╭─ Material for the task

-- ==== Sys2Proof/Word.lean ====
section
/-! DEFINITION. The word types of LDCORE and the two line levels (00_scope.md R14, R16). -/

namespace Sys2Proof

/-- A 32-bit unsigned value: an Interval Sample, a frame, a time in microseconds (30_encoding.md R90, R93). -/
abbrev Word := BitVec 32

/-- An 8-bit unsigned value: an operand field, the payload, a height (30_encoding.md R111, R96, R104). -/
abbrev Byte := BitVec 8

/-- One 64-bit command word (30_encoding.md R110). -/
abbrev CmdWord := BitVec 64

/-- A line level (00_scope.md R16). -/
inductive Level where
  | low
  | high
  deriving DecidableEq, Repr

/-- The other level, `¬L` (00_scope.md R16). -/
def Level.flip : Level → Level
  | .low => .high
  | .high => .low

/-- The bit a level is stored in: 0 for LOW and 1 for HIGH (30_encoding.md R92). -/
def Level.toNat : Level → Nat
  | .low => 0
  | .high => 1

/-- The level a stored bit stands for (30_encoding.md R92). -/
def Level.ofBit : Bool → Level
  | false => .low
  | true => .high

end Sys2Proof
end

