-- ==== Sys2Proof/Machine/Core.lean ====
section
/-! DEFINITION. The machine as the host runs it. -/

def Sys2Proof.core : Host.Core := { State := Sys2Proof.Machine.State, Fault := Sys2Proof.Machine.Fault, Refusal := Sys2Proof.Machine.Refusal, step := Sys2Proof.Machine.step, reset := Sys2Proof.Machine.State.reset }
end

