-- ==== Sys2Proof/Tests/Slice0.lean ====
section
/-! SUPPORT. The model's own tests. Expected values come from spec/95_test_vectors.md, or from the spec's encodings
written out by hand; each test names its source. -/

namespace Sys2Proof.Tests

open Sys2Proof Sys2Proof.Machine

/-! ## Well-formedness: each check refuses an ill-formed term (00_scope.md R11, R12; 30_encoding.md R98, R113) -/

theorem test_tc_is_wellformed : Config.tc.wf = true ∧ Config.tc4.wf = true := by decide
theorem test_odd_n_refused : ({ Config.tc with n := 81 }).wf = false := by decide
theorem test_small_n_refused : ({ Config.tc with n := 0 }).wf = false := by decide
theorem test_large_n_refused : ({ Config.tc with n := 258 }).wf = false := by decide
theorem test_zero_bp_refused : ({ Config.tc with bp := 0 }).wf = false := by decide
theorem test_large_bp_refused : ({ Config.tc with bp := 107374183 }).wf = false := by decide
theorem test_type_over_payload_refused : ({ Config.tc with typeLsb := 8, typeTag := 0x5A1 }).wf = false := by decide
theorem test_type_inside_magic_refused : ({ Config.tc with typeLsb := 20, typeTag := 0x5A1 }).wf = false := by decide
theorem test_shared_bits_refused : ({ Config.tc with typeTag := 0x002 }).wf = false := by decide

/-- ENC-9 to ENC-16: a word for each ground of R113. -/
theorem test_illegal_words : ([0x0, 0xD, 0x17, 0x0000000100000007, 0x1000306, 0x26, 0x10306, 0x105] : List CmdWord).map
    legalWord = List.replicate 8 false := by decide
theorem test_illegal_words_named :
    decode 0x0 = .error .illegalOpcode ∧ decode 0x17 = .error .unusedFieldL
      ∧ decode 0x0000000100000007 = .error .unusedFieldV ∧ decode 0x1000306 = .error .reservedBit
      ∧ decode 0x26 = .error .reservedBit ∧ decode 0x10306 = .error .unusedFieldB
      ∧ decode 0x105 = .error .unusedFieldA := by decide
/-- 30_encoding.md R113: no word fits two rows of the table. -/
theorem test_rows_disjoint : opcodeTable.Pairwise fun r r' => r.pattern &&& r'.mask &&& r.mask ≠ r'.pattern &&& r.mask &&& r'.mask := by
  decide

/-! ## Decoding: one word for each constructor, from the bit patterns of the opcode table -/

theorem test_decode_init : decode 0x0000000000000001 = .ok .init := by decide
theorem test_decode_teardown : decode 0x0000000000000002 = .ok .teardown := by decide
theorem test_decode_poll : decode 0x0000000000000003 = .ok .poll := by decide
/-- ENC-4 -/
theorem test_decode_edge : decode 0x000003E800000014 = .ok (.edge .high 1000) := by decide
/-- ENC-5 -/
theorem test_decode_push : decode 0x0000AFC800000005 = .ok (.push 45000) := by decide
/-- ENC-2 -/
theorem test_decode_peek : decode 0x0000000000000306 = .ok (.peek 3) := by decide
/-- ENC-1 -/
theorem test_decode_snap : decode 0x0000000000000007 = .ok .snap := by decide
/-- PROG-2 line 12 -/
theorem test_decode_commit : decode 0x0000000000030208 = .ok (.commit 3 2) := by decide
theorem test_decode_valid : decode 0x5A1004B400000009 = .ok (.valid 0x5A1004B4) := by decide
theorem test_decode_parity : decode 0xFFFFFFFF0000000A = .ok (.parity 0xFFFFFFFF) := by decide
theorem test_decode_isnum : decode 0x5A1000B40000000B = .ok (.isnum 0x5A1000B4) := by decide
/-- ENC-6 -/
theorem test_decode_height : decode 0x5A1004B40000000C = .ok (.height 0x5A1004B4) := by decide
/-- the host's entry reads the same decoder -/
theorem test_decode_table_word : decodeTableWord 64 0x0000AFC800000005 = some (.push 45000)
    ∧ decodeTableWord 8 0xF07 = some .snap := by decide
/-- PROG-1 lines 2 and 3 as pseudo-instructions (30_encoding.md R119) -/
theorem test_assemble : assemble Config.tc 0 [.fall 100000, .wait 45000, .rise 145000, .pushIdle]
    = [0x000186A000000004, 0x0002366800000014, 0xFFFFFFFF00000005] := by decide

╰─

◆ **Task goal**: The sole thing to report is how many lines in the data hold the string "List".

◆ **Result of the exercise**: 2